What needs to be done: Exactly the lines from the opening of the records through the line containing "s.cellar := rfl" should be copied, with both included.

Saved data entries:
/-! `draw` leaves every field but `freeCtr`. -/
@[simp] theorem State.draw_pending (s : State) : (s.draw.2).pending = s.pending := rfl
@[simp] theorem State.draw_regs (s : State) : (s.draw.2).regs = s.regs := rfl
@[simp] theorem State.draw_plt (s : State) : (s.draw.2).plt = s.plt := rfl
@[simp] theorem State.draw_cellar (s : State) : (s.draw.2).cellar = s.cellar := rfl
@[simp] theorem State.draw_shelf (s : State) : (s.draw.2).shelf = s.shelf := rfl
@[simp] theorem State.draw_hostA (s : State) : (s.draw.2).hostA = s.hostA := rfl
@[simp] theorem State.draw_hostB (s : State) : (s.draw.2).hostB = s.hostB := rfl
@[simp] theorem State.draw_tiles (s : State) : (s.draw.2).tiles = s.tiles := rfl
@[simp] theorem State.draw_crates (s : State) : (s.draw.2).crates = s.crates := rfl
@[simp] theorem State.draw_incs (s : State) : (s.draw.2).incs = s.incs := rfl
@[simp] theorem State.draw_gathered (s : State) : (s.draw.2).gathered = s.gathered := rfl
@[simp] theorem State.draw_seqCtr (s : State) : (s.draw.2).seqCtr = s.seqCtr := rfl
@[simp] theorem State.draw_strong (s : State) : (s.draw.2).strong = s.strong := rfl
@[simp] theorem State.draw_journal (s : State) : (s.draw.2).journal = s.journal := rfl
@[simp] theorem State.draw_aplic (s : State) : (s.draw.2).aplic = s.aplic := rfl
@[simp] theorem State.draw_hports (s : State) : (s.draw.2).hports = s.hports := rfl
@[simp] theorem State.draw_msixOut (s : State) : (s.draw.2).msixOut = s.msixOut := rfl
@[simp] theorem State.draw_blocked (s : State) : (s.draw.2).blocked = s.blocked := rfl
@[simp] theorem State.draw_bar0Blocked (s : State) : (s.draw.2).bar0Blocked = s.bar0Blocked := rfl
@[simp] theorem State.draw_fastStopped (s : State) : (s.draw.2).fastStopped = s.fastStopped := rfl
@[simp] theorem State.draw_fabTx (s : State) : (s.draw.2).fabTx = s.fabTx := rfl
@[simp] theorem State.draw_fabWait (s : State) : (s.draw.2).fabWait = s.fabWait := rfl
@[simp] theorem State.draw_fabRsv (s : State) : (s.draw.2).fabRsv = s.fabRsv := rfl
@[simp] theorem State.draw_syncHeld (s : State) : (s.draw.2).syncHeld = s.syncHeld := rfl
@[simp] theorem State.draw_fabReqs (s : State) : (s.draw.2).fabReqs = s.fabReqs := rfl
@[simp] theorem State.draw_carryRecs (s : State) : (s.draw.2).carryRecs = s.carryRecs := rfl
@[simp] theorem State.draw_place (s : State) : (s.draw.2).place = s.place := rfl
@[simp] theorem State.draw_answer (s : State) : (s.draw.2).answer = s.answer := rfl
@[simp] theorem State.draw_sds (s : State) : (s.draw.2).sds = s.sds := rfl
@[simp] theorem State.draw_sdNum (s : State) : (s.draw.2).sdNum = s.sdNum := rfl
@[simp] theorem State.draw_sdLast (s : State) : (s.draw.2).sdLast = s.sdLast := rfl
@[simp] theorem State.draw_sdRecent (s : State) : (s.draw.2).sdRecent = s.sdRecent := rfl
@[simp] theorem State.draw_carve (s : State) : (s.draw.2).carve = s.carve := rfl
@[simp] theorem State.draw_hampers (s : State) : (s.draw.2).hampers = s.hampers := rfl
@[simp] theorem State.draw_burstPoison (s : State) : (s.draw.2).burstPoison = s.burstPoison := rfl
@[simp] theorem State.draw_symErr (s : State) : (s.draw.2).symErr = s.symErr := rfl
@[simp] theorem State.draw_rows (s : State) : (s.draw.2).rows = s.rows := rfl
@[simp] theorem State.draw_hardDone (s : State) : (s.draw.2).hardDone = s.hardDone := rfl
@[simp] theorem State.draw_retired (s : State) : (s.draw.2).retired = s.retired := rfl
@[simp] theorem State.draw_bankUsed (s : State) : (s.draw.2).bankUsed = s.bankUsed := rfl
@[simp] theorem State.draw_repairing (s : State) : (s.draw.2).repairing = s.repairing := rfl
@[simp] theorem State.draw_scrubNext (s : State) : (s.draw.2).scrubNext = s.scrubNext := rfl
@[simp] theorem State.draw_tgStop (s : State) : (s.draw.2).tgStop = s.tgStop := rfl
@[simp] theorem State.draw_l2 (s : State) : (s.draw.2).l2 = s.l2 := rfl
@[simp] theorem State.draw_dirs (s : State) : (s.draw.2).dirs = s.dirs := rfl
@[simp] theorem State.draw_creqs (s : State) : (s.draw.2).creqs = s.creqs := rfl
@[simp] theorem State.draw_agedQ (s : State) : (s.draw.2).agedQ = s.agedQ := rfl
@[simp] theorem State.draw_evicts (s : State) : (s.draw.2).evicts = s.evicts := rfl
@[simp] theorem State.draw_txns (s : State) : (s.draw.2).txns = s.txns := rfl
@[simp] theorem State.draw_msgs (s : State) : (s.draw.2).msgs = s.msgs := rfl
@[simp] theorem State.draw_homeQ (s : State) : (s.draw.2).homeQ = s.homeQ := rfl
@[simp] theorem State.draw_tallyQ (s : State) : (s.draw.2).tallyQ = s.tallyQ := rfl
@[simp] theorem State.draw_hcores (s : State) : (s.draw.2).hcores = s.hcores := rfl
@[simp] theorem State.draw_dmActive (s : State) : (s.draw.2).dmActive = s.dmActive := rfl
@[simp] theorem State.draw_seams (s : State) : (s.draw.2).seams = s.seams := rfl
@[simp] theorem State.draw_fports (s : State) : (s.draw.2).fports = s.fports := rfl
@[simp] theorem State.draw_inReqs (s : State) : (s.draw.2).inReqs = s.inReqs := rfl
@[simp] theorem State.draw_colls (s : State) : (s.draw.2).colls = s.colls := rfl
@[simp] theorem State.draw_collEarly (s : State) : (s.draw.2).collEarly = s.collEarly := rfl
@[simp] theorem State.draw_rings (s : State) : (s.draw.2).rings = s.rings := rfl
@[simp] theorem State.draw_cmds (s : State) : (s.draw.2).cmds = s.cmds := rfl
@[simp] theorem State.draw_ringTurn (s : State) : (s.draw.2).ringTurn = s.ringTurn := rfl
@[simp] theorem State.draw_drvMsgs (s : State) : (s.draw.2).drvMsgs = s.drvMsgs := rfl
@[simp] theorem State.draw_heartbeat (s : State) : (s.draw.2).heartbeat = s.heartbeat := rfl
@[simp] theorem State.draw_plan (s : State) : (s.draw.2).plan = s.plan := rfl
@[simp] theorem State.draw_planRun (s : State) : (s.draw.2).planRun = s.planRun := rfl
@[simp] theorem State.draw_gov (s : State) : (s.draw.2).gov = s.gov := rfl
@[simp] theorem State.draw_domQ (s : State) : (s.draw.2).domQ = s.domQ := rfl
@[simp] theorem State.draw_pdBroken (s : State) : (s.draw.2).pdBroken = s.pdBroken := rfl
@[simp] theorem State.draw_t0 (s : State) : (s.draw.2).t0 = s.t0 := rfl
@[simp] theorem State.draw_list (s : State) : (s.draw.2).list = s.list := rfl
@[simp] theorem State.draw_flash (s : State) : (s.draw.2).flash = s.flash := rfl
@[simp] theorem State.draw_chips (s : State) : (s.draw.2).chips = s.chips := rfl
@[simp] theorem State.draw_upd (s : State) : (s.draw.2).upd = s.upd := rfl
@[simp] theorem State.draw_job (s : State) : (s.draw.2).job = s.job := rfl
@[simp] theorem State.draw_admitPorts (s : State) : (s.draw.2).admitPorts = s.admitPorts := rfl
@[simp] theorem State.draw_tear (s : State) : (s.draw.2).tear = s.tear := rfl
@[simp] theorem State.draw_slices (s : State) : (s.draw.2).slices = s.slices := rfl
@[simp] theorem State.draw_residues (s : State) : (s.draw.2).residues = s.residues := rfl
@[simp] theorem State.draw_sliceFirst (s : State) : (s.draw.2).sliceFirst = s.sliceFirst := rfl
@[simp] theorem State.draw_pins (s : State) : (s.draw.2).pins = s.pins := rfl
@[simp] theorem State.draw_held (s : State) : (s.draw.2).held = s.held := rfl
@[simp] theorem State.draw_doeCount (s : State) : (s.draw.2).doeCount = s.doeCount := rfl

Written reply:
/-! `draw` leaves every field but `freeCtr`. -/
@[simp] theorem State.draw_pending (s : State) : (s.draw.2).pending = s.pending := rfl
@[simp] theorem State.draw_regs (s : State) : (s.draw.2).regs = s.regs := rfl
@[simp] theorem State.draw_plt (s : State) : (s.draw.2).plt = s.plt := rfl
@[simp] theorem State.draw_cellar (s : State) : (s.draw.2).cellar = s.cellar := rfl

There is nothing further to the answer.